» WORK TASK
A word-for-word copy of the lines from the one holding "def execCompactT (c1" through the final line of the records below is the only output asked for.

====== DATASET EXCERPTS

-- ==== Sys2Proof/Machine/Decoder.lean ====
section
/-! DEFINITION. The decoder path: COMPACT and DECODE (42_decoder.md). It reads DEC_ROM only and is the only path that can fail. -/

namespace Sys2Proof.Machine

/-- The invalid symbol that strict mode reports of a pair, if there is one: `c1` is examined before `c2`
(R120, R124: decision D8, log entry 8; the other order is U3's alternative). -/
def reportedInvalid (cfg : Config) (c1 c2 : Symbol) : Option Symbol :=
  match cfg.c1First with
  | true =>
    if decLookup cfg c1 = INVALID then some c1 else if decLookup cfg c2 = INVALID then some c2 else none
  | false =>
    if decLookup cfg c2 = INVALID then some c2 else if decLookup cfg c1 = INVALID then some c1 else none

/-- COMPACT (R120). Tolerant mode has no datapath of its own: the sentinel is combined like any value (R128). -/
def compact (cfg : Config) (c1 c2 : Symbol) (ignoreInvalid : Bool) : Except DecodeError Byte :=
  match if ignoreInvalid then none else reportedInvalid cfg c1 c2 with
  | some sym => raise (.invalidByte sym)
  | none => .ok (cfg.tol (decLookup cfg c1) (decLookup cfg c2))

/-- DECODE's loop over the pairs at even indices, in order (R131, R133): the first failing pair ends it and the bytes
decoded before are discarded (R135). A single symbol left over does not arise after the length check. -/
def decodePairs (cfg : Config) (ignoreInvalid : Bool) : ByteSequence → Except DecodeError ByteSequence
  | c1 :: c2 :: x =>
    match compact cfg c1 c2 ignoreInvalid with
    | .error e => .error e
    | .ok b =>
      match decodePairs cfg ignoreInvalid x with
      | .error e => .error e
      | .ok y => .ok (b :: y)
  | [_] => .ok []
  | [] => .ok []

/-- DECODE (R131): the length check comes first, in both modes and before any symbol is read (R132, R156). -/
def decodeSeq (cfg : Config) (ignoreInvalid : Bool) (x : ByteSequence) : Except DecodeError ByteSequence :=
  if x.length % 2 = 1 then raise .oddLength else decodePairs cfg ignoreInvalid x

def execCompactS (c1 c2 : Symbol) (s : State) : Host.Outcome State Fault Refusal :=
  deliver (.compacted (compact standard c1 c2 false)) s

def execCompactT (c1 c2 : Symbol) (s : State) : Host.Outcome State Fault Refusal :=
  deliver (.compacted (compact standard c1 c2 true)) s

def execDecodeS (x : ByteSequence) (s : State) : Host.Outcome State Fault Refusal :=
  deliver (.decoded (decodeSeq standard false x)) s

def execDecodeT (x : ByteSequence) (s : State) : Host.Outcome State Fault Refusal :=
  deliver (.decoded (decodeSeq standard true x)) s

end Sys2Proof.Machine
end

============

» YOUR SOLUTION
def execCompactT (c1 c2 : Symbol) (s : State) : Host.Outcome State Fault Refusal :=
  deliver (.compacted (compact standard c1 c2 true)) s

def execDecodeS (x : ByteSequence) (s : State) : Host.Outcome State Fault Refusal :=
  deliver (.decoded (decodeSeq standard false x)) s

def execDecodeT (x : ByteSequence) (s : State) : Host.Outcome State Fault Refusal :=
  deliver (.decoded (decodeSeq standard true x)) s

end Sys2Proof.Machine
end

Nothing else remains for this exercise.